6. GenderDoc-M (Moldova): Parents, Schools, and Institutions Working Together

GenderDoc-M’s project responded to the harmful conditions faced by LGBTQI students in Moldova, ranging from bullying and misinformation to conversion attempts promoted in some school environments. Recognising the importance of multi-layered engagement, the organisation worked directly with the Ministry of Education, schools, and parents to foster a more supportive and rights-based approach to student well-being.

The project brought together in a national roundtable ministry officials, teachers, parents, and civil society organisations to discuss bullying, curriculum gaps, and institutional responsibilities. This was accompanied by parent-led information sessions held in schools, which helped counter misinformation and strengthen connections between families and school staff.

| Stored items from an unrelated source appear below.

/-- CAPACITY_SET (R27, R255, R471, R482). -/
def execCapacitySet (c : Fin 64) (s : State) : Res :=
  .next (s.geltia c 0xC100 .a false [0] false [(0, 4)] fun t m =>
    let cap := m.num 0 4
    if t.bgRuns c then t.say m 6
    else if cap = 0 || 65536 < cap then t.say m 2
    else if t.capInForce cap then t.say m 0
    else if t.anyRegion || (t.dl.conns.any fun x => x.2.state != 0) || !t.grn.held.isEmpty then t.say m 0xC004
    else if t.totalFrames < 2 * (reserveGib cap * 262144 + t.grnCount) || (t.fur.formatted && !t.capFits cap) then t.say m 0xC007
    else ((((t.writeGrnEnable false).writeDpaLimit m.core cap).mapsClear).writeGrnEnable true).bgStart m .granary)

/-- The status that a result of TIN_RGN_STATUS maps to (R73, R483). -/
def rgnStatus (r : Nat) : Nat :=
  match r with
  | 0 => 0 | 1 => 0xC005 | 2 => 0xC006 | 3 => 0xC003 | 4 => 0xC008 | 5 => 0xC009 | 6 => 0xC00A | 7 => 0xC00B | 8 => 0xC001 | 0xA => 2 | 0xB => 0xC001
  | 0xC => 0xC00C | _ => 4

/-- Commits what stands in staging; the reply follows when BUSY has cleared, from stage n on. -/
def State.commitCmd (s : State) (m : Cmd) (r n : Nat) : State :=
  match s.commitResult (s.cmdSecure m) r with
  | 0 => (s.rgnCommit r).setStage m.chan n
  | e => (s.rgnResult r e).say m (rgnStatus e)

/-- Puts four owner masks of P into staging. -/
def State.stageMasks (s : State) (rd wr crd cwr : Nat) : State :=
  (((s.wr TIN_STG_LDRD_MASK rd).wr TIN_STG_LDWR_MASK wr).wr TIN_STG_CGRD_MASK crd).wr TIN_STG_CGWR_MASK cwr

/-- Are these the region's masks? -/
def State.masksAre (s : State) (r rd wr crd cwr : Nat) : Bool :=
  s.rd (TIN_RGN_LDRD_MASK r) == rd && s.rd (TIN_RGN_LDWR_MASK r) == wr && s.rd (TIN_RGN_CGRD_MASK r) == crd && s.rd (TIN_RGN_CGWR_MASK r) == cwr

/-- Runs a command that commits to the region table: it waits while an operation runs, and a request that has committed is answered
once BUSY is 0 (R483). -/
def State.rgnCmd (s : State) (m : Cmd) (run : State → State) : State :=
  if s.on TIN_RGN_STATUS_BUSY then s else if s.stageOf m.chan != 0 then s.say m 0 else run s

/-- What a REGION_CREATE puts into staging (R483): class LOCAL. -/
def State.createStage (s : State) (m : Cmd) : State :=
  let u := ((((((s.wr TIN_STG_EXT_BASE_GIB (m.num 8 4)).wr TIN_STG_EXT_SIZE_M1 (m.num 12 4 - 1)).wr TIN_STG_ATTR_TENANT (m.byte 4)).wr
    TIN_STG_ATTR_KEY_SLOT (m.byte 2)).wr TIN_STG_ATTR_PLACE (m.byte 3)).wr TIN_STG_ATTR_CLASS 0).wr TIN_STG_ATTR_WORLD (m.byte 1)
  u.stageMasks (m.num 16 8) (m.num 24 8) (m.num 32 8) (m.num 40 8)

/-- REGION_CREATE (R483). -/
def execRegionCreate (c : Fin 64) (s : State) : Res :=
  .next (s.geltia c 0xC101 .a false [0] false [(0, 5), (8, 40)] fun t0 m => t0.rgnCmd m fun t =>
    let r := m.byte 0
    let w := m.byte 1
    let slot := m.byte 2
    let base := m.num 8 4
    let size := m.num 12 4
    if 1 < w || 1 < m.byte 3 || size = 0 || 65536 < size then t.say m 2
    else if t.rgnHidden m r || (w == 1) != m.world then t.say m 0xC001
    else if t.rgnValid r then
      if t.rgnBase r == base && t.rgnSize r == size && t.rd (TIN_RGN_ATTR_KEY_SLOT r) == slot && t.rd (TIN_RGN_ATTR_PLACE r) == m.byte 3 &&
          t.rd (TIN_RGN_ATTR_TENANT r) == m.byte 4 && t.masksAre r (m.num 16 8) (m.num 24 8) (m.num 32 8) (m.num 40 8) then t.say m 0
      else t.say m 0xC003
    else if 65536 ≤ base then t.say m 0xC006
    else
      (t.createStage m).commitCmd m r 1)

/-- REGION_RIGHTS (R484): from the twin only as step 4 of a handover of the region. -/
def execRegionRights (c : Fin 64) (s : State) : Res :=
  .next (s.geltia c 0xC102 .a true [0] false [(0, 1), (8, 32)] fun t0 m => t0.rgnCmd m fun t =>
    let r := m.byte 0
    if m.kind == 4 && !t.cs.handed.contains r then t.say m 0xC002
    else if !t.rgnSeen m r || !t.rgnValid r then t.say m 0xC001
    else
      let u := t.onCs fun k => { k with handed := k.handed.filter fun x => x != r }
      if u.masksAre r (m.num 8 8) (m.num 16 8) (m.num 24 8) (m.num 32 8) then u.say m 0
      else ((u.rgnLoad r).stageMasks (m.num 8 8) (m.num 16 8) (m.num 24 8) (m.num 32 8)).commitCmd m r 1)

/-- REGION_ATTR (R485). -/
def execRegionAttr (c : Fin 64) (s : State) : Res :=
  .next (s.geltia c 0xC103 .a false [0] false [(0, 4)] fun t0 m => t0.rgnCmd m fun t =>
    let r := m.byte 0
    let f := m.byte 3
    if 1 < m.byte 1 || 3 < f then t.say m 2
    else if !t.rgnSeen m r || !t.rgnValid r then t.say m 0xC001
    else
      let place := if f.testBit 0 then m.byte 1 else t.rd (TIN_RGN_ATTR_PLACE r)
      let tenant := if f.testBit 1 then m.byte 2 else t.rd (TIN_RGN_ATTR_TENANT r)
      if place == t.rd (TIN_RGN_ATTR_PLACE r) && tenant == t.rd (TIN_RGN_ATTR_TENANT r) then t.say m 0
      else (((t.rgnLoad r).wr TIN_STG_ATTR_PLACE place).wr TIN_STG_ATTR_TENANT tenant).commitCmd m r 1)

/-- REGION_DESTROY (R486). -/
def execRegionDestroy (c : Fin 64) (s : State) : Res :=
  .next (s.geltia c 0xC104 .a false [0] false [(0, 1)] fun t0 m => t0.rgnCmd m fun t =>
    let r := m.byte 0
    if !t.rgnSeen m r then t.say m 0xC001
    else if !t.rgnValid r then t.say m 0
    else if t.rd (YOK_RGN_STATE r) != 0 then t.say m 0xC004
    else match t.destroyResult (t.cmdSecure m) r with
      | 0 => (t.rgnDestroy r).setStage m.chan 1
      | e => t.say m (rgnStatus e))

To further build institutional capacity, GenderDoc-M organised a series of training sessions for teachers and parents, focusing on inclusive approaches to supporting LGBTQI students. These coordinated actions strengthened cooperation between civil society and state actors and laid foundations for more sustainable, rights-based inclusion in Moldovan education.

Conclusion

The 2025 Mentorship Programme showcased the strength and determination of youth-led organisations working to make education inclusive for all LGBTQI young people. Despite operating in very different political and social landscapes, each group contributed something vital: evidence, visibility, community voice, or institutional engagement.

By documenting experiences, partnering with public authorities, creating educational tools, and amplifying youth perspectives, these six organisations have helped build a stronger, more resilient movement for LGBTQI-inclusive education across Europe.

IGLYO is proud to support this work and excited to continue strengthening the next generation of advocates.